За дверью снова засмеялись, словно там услыхали перепалку офицеров. Лейтенант густо покраснел, передернул плечами, сунул руки между колен и нахохлился – обиженный мальчишка, да и только.
В одной из комнат комендатуры тихого Берлинского пригорода находилось шесть офицеров из разных родов войск. Их прислали сюда с солдатами – по пять-десять человек с каждым – в распоряжение районного коменданта, седого подполковника с воспаленными от бессонницы глазами. Несколько дней в городе держалось напряженное положение, кое-где вспыхивали беспорядки, народная полиция, только недавно организованная в еще не вполне оформившемся немецком государстве Восточной зоны оккупации, явно не справлялась со своими обязанностями. Поговаривали, что все это – происки западных спецслужб, что толпы состоят в основном из профашистской молодежи и будто бы даже из бывших эсэсовцев, специально доставляемых в Берлин из западных зон. Впрочем, никто из офицеров, находящихся в комнате, толком ничего не знал, но расспрашивать друг друга они не решались, делая вид, что это им не интересно. Кое-что знал, надо думать, старший лейтенант из особого отдела, но и то далеко не все.

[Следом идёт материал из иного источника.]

-- ==== Sys2Proof/Machine/Derivation.lean ====
section
/-! DEFINITION. Key derivation: GENIPEK and DERIVE (42_key_derivation.md R140 to R152). -/

namespace Sys2Proof.Machine

/-- The left half of a 16-byte key, `key[0..7]` (R146, 43_key_construction.md R162). -/
def leftHalf (key : ByteVec) : ByteVec := subBytes key 0 7

/-- The right half of a 16-byte key, `key[8..15]` (R146, 43_key_construction.md R162). -/
def rightHalf (key : ByteVec) : ByteVec := subBytes key 8 15

/-- `ksn0`: the KSN with its transaction counter zeroed (R143 step 1). -/
def zeroCounter (ksn : ByteVec) : ByteVec := andBytes ksn (notBytes counterMask)

/-- The variant mask matched to the key's length (R143 step 4, R142). -/
def bdkMask (bdk : ByteVec) : ByteVec := if bdk.length = 16 then variantMask else variantMask24

/-- `generateIPEK(ksn, bdk)` (R143). -/
def generateIpek (c : Config) (ksn bdk : ByteVec) (e : Engine) : Res ByteVec :=
  if ksn.length ≠ 10 then .raise .lengthMismatch e
  else
    let core := subBytes (zeroCounter ksn) 0 7
    (tripleDesEncrypt c core bdk e).andThen fun left e1 =>
    (tripleDesEncrypt c core (xorBytes bdk (bdkMask bdk)) e1).andThen fun right e2 =>
    .ok (left ++ right) e2

/-- Steps 1 and 2 of `deriveKey`: the counter into `R3`, the counter-zeroed device identifier into
`R8` (R146). -/
def loadCounter (ksn : ByteVec) (e : Engine) : Engine :=
  { e with work := { e.work with
      r3 := subBytes (andBytes ksn counterMask) 2 9
      r8 := subBytes (zeroCounter ksn) 2 9 } }

/-- `REG2` of one key update, from the key as it stands (R146 step 4b). -/
def updateReg2 (c : Config) (e : Engine) : Res Unit :=
  let key := e.work.curkey
  let e1 := { e with work := { e.work with reg2 := xorBytes e.work.r8 (rightHalf key) } }
  (singleDesEncrypt c e1.work.reg2 (leftHalf key) e1).andThen fun enc e2 =>
  .ok () { e2 with work := { e2.work with reg2 := xorBytes enc (rightHalf key) } }

/-- `REG1` of one key update, from the key as it stands, which by then is the variant (R146 step
4b). -/
def updateReg1 (c : Config) (e : Engine) : Res Unit :=
  let key := e.work.curkey
  let e1 := { e with work := { e.work with reg1 := xorBytes e.work.r8 (rightHalf key) } }
  (singleDesEncrypt c e1.work.reg1 (leftHalf key) e1).andThen fun enc e2 =>
  .ok () { e2 with work := { e2.work with reg1 := xorBytes enc (rightHalf key) } }

/-- `R8 <- R8 OR SR` (R146 step 4b). -/
def orMask (e : Engine) : Engine :=
  { e with work := { e.work with r8 := orBytes e.work.r8 e.work.sr } }

/-- `CURKEY <- CURKEY XOR VARIANT_MASK` (R146 step 4b). -/
def varyKey (e : Engine) : Engine :=
  { e with work := { e.work with curkey := xorBytes e.work.curkey variantMask } }

/-- `CURKEY <- REG1 ‖ REG2` (R146 step 4b). -/
def joinKey (e : Engine) : Engine :=
  { e with work := { e.work with curkey := e.work.reg1 ++ e.work.reg2 } }

/-- `SR <- SR >> 1` (R146 step 4). -/
def shiftMask (e : Engine) : Engine :=
  { e with work := { e.work with sr := shrBytes e.work.sr 1 } }

/-- The key update of step 4b (R146). -/
def keyUpdate (c : Config) (e : Engine) : Res Unit :=
  (updateReg2 c (orMask e)).andThen fun _ e1 =>
  (updateReg1 c (varyKey e1)).andThen fun _ e2 =>
  .ok () (joinKey e2)

/-- One pass of the loop body: step 4a, or the key update of step 4b, then the shift (R146). -/
def derivePass (c : Config) (e : Engine) : Res Unit :=
  if andBytes e.work.sr e.work.r3 = fillBytes 8 0 then .ok () (shiftMask e)
  else (keyUpdate c e).andThen fun _ e1 => .ok () (shiftMask e1)

/-- The loop: passes while `SR` is not zero (R146 step 4). The bound is the number of bits of `SR`,
so it is never what ends the loop (log 11). -/
def deriveLoop (c : Config) : Nat → Engine → Res Unit
  | 0, e => .ok () e
  | n + 1, e =>
    if e.work.sr = fillBytes 8 0 then .ok () e
    else (derivePass c e).andThen fun _ e1 => deriveLoop c n e1

/-- `deriveKey(ksn, bdk)` (R146). -/
def deriveKey (c : Config) (ksn bdk : ByteVec) (e : Engine) : Res ByteVec :=
  if ksn.length ≠ 10 then .raise .lengthMismatch e
  else
    (generateIpek c ksn bdk (loadCounter ksn e)).andThen fun ipek e1 =>
    (deriveLoop c 64 { e1 with work := { e1.work with curkey := ipek, sr := srInit } }).andThen
      fun _ e2 => .ok e2.work.curkey e2

/-- GENIPEK (R144). -/
def execGenipek (vd va vb : VIdx) (s : State) : Host.Outcome State Fault Refusal :=
  .next (formVVV (generateIpek dke) vd va vb s)

/-- DERIVE (R147). -/
def execDerive (vd va vb : VIdx) (s : State) : Host.Outcome State Fault Refusal :=
  .next (formVVV (deriveKey dke) vd va vb s)

end Sys2Proof.Machine
end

Майор-танкист, сидевший на диване в простенке между двумя окнами, зашевелился, сунул руку в боковой карман шинели, повозился там, достал плоскую фляжку, быстро и беззвучно вылил себе в рот несколько глотков, сунул флягу в карман, опять завозился, завинчивая крышку. До Репнякова долетел слабый запах спиртного, и он с опаской за танкиста покосился в угол, где сидел особист, олицетворявший, по представлениям лейтенанта, закон и порядок. Но особист не шевельнулся. Может, дремал, может, делал вид, что дремлет.
За высокими стрельчатыми окнами ветер шумел в листве деревьев, иногда барабанил дождевыми каплями по стеклам и жести. Безделье томило лейтенанта Репнякова. Он раз посмотрел на часы, второй: стрелки, казалось, совсем остановились. Он даже приложил часы к уху и, расслышав тихое тиканье, вздохнул.

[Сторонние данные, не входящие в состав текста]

-- ==== Sys2Proof/Machine/Dispatch.lean ====
section
/-! DEFINITION. One arm for each command: the column "semantics" of 30_encoding.md R83. -/

namespace Sys2Proof.Machine

/-- Run a well-formed command (30_encoding.md R85). -/
def exec (i : Instr) (s : State) : Host.Outcome State Fault Refusal :=
  match i with
  | .zeroize => Sys2Proof.Machine.execZeroize s
  | .clrcnt => Sys2Proof.Machine.execClrcnt s
  | .vand vd va vb => Sys2Proof.Machine.execVand vd va vb s
  | .vor vd va vb => Sys2Proof.Machine.execVor vd va vb s
  | .vxor vd va vb => Sys2Proof.Machine.execVxor vd va vb s
  | .vsub vd va first last => Sys2Proof.Machine.execVsub vd va first last s
  | .vcat vd va vb => Sys2Proof.Machine.execVcat vd va vb s
  | .vpadl vd va length fill => Sys2Proof.Machine.execVpadl vd va length fill s
  | .vshr vd va n => Sys2Proof.Machine.execVshr vd va n s
  | .genipek vd va vb => Sys2Proof.Machine.execGenipek vd va vb s
  | .derive vd va vb => Sys2Proof.Machine.execDerive vd va vb s
  | .bpekh vd va vb => Sys2Proof.Machine.execBpekh vd va vb s
  | .bpek vd va vb => Sys2Proof.Machine.execBpek vd va vb s
  | .pekv vd va => Sys2Proof.Machine.execPekv vd va s
  | .peknv vd va => Sys2Proof.Machine.execPeknv vd va s
  | .encd va vb => Sys2Proof.Machine.execEncd va vb s
  | .decd va vb => Sys2Proof.Machine.execDecd va vb s
  | .dectrk va vb => Sys2Proof.Machine.execDectrk va vb s

end Sys2Proof.Machine
end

В соседней комнате солдаты давно уже не смеялись. Только из-за неплотно прикрытой двери, выходящей в коридор, доносились звуки шагов и приглушенные голоса – это возвращались и уходили на темные берлинские улицы усиленные патрули. Иногда слышалось дребезжание телефона, иногда чей-то бубнящий голос, вызывающий "Камчатку". Или раздавалась вдруг немецкая речь, и тогда все офицеры – даже те, кто, казалось, спал, – поворачивали голову к двери, прислушивались. Для них, прошедших войну и все еще не остывших от нее, немецкая речь продолжала нести в себе тревогу, настораживала. Особенно в такое время, когда не знаешь, что происходит, чего ожидать через час, через минуту.
На улице загромыхало и стихло. Похоже, подошел танк или самоходка. Хотя на инструктаже комендант говорил, что беспорядки имеют локальный характер, что положение ни в Берлине, ни в других городах Восточной зоны не внушает тревоги, лязг танковых гусениц, утробный рык мощного двигателя подсказывали, что комендант явно недоговаривал.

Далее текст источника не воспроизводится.